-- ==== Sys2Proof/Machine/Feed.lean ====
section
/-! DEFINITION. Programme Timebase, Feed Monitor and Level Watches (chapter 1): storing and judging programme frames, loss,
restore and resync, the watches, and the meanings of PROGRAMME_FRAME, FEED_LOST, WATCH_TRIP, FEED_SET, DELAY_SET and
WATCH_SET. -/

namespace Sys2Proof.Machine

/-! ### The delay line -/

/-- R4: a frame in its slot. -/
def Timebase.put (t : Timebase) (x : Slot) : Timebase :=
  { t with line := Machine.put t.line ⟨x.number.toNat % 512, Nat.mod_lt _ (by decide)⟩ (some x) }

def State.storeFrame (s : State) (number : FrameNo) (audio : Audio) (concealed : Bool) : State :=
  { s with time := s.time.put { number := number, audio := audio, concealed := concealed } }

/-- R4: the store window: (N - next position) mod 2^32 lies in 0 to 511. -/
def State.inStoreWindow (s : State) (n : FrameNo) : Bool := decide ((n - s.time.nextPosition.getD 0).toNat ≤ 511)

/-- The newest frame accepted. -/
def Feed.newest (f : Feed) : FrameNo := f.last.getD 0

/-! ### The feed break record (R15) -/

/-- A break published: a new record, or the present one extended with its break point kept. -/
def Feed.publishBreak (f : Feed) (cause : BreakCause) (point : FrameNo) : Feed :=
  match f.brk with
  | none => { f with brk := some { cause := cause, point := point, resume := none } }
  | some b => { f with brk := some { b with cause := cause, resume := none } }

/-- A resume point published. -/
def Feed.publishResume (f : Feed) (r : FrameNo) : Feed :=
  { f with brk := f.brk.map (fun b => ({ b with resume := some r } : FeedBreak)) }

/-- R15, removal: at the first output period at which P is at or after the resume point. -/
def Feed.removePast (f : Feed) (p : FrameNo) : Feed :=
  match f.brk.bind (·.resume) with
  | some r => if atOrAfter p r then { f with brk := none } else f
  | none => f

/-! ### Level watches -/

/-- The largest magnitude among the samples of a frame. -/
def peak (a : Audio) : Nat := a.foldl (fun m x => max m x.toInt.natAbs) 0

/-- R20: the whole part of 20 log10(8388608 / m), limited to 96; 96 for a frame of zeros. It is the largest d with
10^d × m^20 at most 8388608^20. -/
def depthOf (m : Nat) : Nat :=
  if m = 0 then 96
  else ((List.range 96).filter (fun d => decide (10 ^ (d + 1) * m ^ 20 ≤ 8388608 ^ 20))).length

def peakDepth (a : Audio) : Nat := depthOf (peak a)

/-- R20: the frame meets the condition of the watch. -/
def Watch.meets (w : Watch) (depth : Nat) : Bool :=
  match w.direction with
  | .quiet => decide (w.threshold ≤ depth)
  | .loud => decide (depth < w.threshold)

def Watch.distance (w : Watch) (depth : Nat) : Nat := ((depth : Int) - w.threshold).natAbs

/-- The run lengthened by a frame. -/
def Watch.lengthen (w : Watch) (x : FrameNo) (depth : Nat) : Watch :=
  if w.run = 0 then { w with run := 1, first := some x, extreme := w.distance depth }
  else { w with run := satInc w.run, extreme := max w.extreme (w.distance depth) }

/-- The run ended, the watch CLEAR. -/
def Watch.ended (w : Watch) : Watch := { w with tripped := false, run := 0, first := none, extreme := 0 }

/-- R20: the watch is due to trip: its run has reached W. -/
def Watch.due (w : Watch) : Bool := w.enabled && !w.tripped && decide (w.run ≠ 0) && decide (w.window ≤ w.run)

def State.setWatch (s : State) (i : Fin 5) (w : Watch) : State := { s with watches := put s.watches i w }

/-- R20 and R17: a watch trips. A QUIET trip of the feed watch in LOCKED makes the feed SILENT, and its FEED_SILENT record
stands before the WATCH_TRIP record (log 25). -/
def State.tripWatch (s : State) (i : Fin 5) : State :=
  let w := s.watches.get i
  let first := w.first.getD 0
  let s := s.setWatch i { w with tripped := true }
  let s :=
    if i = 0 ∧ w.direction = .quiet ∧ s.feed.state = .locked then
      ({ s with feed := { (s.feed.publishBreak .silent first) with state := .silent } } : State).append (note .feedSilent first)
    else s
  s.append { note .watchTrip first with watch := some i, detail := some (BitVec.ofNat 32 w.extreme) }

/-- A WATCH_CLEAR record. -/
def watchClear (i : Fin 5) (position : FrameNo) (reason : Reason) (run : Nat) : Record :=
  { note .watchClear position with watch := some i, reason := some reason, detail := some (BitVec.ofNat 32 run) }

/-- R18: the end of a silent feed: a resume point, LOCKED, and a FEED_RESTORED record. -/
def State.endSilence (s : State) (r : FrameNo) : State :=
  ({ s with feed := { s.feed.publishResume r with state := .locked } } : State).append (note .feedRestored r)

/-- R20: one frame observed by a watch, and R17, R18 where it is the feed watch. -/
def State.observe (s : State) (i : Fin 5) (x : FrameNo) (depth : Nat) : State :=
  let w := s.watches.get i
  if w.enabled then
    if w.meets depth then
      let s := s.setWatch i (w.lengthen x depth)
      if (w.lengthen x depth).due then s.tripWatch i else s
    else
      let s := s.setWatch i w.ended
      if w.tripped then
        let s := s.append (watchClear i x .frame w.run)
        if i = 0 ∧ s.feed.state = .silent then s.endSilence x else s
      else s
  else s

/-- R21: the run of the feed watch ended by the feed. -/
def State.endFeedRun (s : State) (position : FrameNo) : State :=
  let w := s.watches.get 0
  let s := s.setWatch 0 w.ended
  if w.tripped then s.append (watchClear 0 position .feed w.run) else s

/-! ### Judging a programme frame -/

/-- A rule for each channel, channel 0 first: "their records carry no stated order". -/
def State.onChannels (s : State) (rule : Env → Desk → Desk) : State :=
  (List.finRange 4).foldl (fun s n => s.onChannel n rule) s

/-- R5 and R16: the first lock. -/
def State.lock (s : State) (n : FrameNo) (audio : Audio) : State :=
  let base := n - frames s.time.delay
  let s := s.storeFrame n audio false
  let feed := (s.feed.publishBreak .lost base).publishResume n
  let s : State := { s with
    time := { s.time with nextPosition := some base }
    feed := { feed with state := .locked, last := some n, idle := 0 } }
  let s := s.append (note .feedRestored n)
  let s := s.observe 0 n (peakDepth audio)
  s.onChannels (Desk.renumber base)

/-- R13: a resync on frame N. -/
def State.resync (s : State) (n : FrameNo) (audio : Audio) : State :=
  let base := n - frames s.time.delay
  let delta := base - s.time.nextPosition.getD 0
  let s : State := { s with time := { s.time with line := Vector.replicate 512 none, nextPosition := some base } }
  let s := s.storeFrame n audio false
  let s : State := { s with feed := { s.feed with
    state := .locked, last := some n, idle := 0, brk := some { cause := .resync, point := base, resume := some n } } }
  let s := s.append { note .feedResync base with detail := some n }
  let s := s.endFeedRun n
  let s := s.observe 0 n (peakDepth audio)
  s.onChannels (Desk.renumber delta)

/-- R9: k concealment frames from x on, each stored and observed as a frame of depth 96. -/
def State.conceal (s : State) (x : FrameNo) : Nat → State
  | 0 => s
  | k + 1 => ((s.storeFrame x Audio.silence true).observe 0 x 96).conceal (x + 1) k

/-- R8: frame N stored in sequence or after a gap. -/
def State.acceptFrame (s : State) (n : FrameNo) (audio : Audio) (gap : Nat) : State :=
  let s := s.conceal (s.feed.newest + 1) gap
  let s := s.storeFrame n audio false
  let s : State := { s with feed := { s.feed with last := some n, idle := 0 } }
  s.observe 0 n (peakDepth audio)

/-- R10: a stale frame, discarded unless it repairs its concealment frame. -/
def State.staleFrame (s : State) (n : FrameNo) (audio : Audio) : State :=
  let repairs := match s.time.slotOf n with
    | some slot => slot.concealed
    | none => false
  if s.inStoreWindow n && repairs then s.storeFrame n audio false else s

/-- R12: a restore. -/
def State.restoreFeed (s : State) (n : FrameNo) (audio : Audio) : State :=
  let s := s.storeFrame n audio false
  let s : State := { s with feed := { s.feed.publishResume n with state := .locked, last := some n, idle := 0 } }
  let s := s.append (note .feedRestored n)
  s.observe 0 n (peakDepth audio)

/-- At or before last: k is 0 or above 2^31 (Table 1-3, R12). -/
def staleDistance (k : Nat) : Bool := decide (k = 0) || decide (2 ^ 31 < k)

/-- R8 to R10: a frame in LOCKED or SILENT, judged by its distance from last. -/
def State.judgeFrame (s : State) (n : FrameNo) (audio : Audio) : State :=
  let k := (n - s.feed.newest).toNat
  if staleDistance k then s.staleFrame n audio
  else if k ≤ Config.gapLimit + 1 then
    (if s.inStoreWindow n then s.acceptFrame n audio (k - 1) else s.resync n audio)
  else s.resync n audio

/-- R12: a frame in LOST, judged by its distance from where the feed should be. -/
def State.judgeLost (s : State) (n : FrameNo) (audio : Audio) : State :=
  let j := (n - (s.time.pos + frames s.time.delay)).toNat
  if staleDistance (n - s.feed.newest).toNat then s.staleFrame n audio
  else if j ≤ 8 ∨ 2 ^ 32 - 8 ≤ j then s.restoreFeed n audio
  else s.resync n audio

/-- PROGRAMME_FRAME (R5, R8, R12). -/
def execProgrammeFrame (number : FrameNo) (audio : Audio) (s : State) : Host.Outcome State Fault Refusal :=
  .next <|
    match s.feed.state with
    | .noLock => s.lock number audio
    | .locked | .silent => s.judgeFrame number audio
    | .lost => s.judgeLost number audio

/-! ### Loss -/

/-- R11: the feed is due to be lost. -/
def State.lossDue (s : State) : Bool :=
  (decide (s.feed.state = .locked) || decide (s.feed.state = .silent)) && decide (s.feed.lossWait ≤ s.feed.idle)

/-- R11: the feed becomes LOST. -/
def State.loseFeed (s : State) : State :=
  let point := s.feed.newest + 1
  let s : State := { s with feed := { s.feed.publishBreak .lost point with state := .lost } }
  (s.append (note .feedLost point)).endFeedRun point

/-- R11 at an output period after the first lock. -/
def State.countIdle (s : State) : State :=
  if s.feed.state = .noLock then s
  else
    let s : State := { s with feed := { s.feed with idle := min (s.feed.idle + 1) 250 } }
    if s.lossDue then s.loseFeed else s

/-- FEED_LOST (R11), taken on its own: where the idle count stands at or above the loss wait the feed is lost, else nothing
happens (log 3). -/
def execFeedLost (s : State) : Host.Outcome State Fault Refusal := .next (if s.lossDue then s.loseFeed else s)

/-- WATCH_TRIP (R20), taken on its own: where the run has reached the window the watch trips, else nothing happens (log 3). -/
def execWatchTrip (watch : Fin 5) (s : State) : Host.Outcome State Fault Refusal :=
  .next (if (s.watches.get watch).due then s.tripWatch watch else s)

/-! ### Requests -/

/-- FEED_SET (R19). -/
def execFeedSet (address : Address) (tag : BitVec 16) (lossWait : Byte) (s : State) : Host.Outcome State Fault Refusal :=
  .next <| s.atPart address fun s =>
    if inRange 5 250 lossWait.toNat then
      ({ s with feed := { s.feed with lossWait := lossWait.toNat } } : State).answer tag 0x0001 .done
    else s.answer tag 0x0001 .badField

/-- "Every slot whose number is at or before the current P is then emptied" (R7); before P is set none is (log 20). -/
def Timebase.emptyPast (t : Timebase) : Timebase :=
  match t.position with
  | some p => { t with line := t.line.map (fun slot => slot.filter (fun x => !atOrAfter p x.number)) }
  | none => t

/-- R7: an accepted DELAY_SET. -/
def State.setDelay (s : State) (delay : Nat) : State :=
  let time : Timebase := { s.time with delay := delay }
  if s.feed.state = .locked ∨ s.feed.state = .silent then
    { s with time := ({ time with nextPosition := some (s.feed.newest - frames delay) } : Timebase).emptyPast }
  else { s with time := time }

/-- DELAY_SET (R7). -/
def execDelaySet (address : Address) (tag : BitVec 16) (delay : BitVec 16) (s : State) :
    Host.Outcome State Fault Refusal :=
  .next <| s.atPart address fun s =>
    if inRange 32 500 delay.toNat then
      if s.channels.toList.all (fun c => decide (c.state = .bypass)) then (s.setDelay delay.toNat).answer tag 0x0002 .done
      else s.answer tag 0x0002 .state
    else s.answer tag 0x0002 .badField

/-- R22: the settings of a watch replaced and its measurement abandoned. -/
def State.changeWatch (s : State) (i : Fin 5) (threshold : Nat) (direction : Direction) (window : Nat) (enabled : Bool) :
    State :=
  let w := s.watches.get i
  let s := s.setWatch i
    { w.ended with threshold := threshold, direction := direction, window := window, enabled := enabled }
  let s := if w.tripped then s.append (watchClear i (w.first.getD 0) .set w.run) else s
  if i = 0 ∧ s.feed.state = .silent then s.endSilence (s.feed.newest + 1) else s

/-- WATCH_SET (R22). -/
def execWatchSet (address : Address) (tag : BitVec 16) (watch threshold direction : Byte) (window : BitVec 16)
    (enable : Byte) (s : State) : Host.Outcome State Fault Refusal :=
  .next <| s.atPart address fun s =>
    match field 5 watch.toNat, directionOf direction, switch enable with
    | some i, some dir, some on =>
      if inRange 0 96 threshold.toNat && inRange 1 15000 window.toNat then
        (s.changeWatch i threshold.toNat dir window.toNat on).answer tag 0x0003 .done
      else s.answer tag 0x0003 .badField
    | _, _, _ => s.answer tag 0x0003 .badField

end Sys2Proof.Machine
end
■ ■ ■ ■ ■ ■ ■
§ **Assignment**: Of all the entries above, output exactly the lines between the one holding "if i = 0 ∧ s.feed.state = .silent then s.endSilence x" and the one holding "programme frame -/", inclusive.

§ **Answer space**:
        if i = 0 ∧ s.feed.state = .silent then s.endSilence x else s
      else s
  else s

/-- R21: the run of the feed watch ended by the feed. -/
def State.endFeedRun (s : State) (position : FrameNo) : State :=
  let w := s.watches.get 0
  let s := s.setWatch 0 w.ended
  if w.tripped then s.append (watchClear 0 position .feed w.run) else s

/-! ### Judging a programme frame -/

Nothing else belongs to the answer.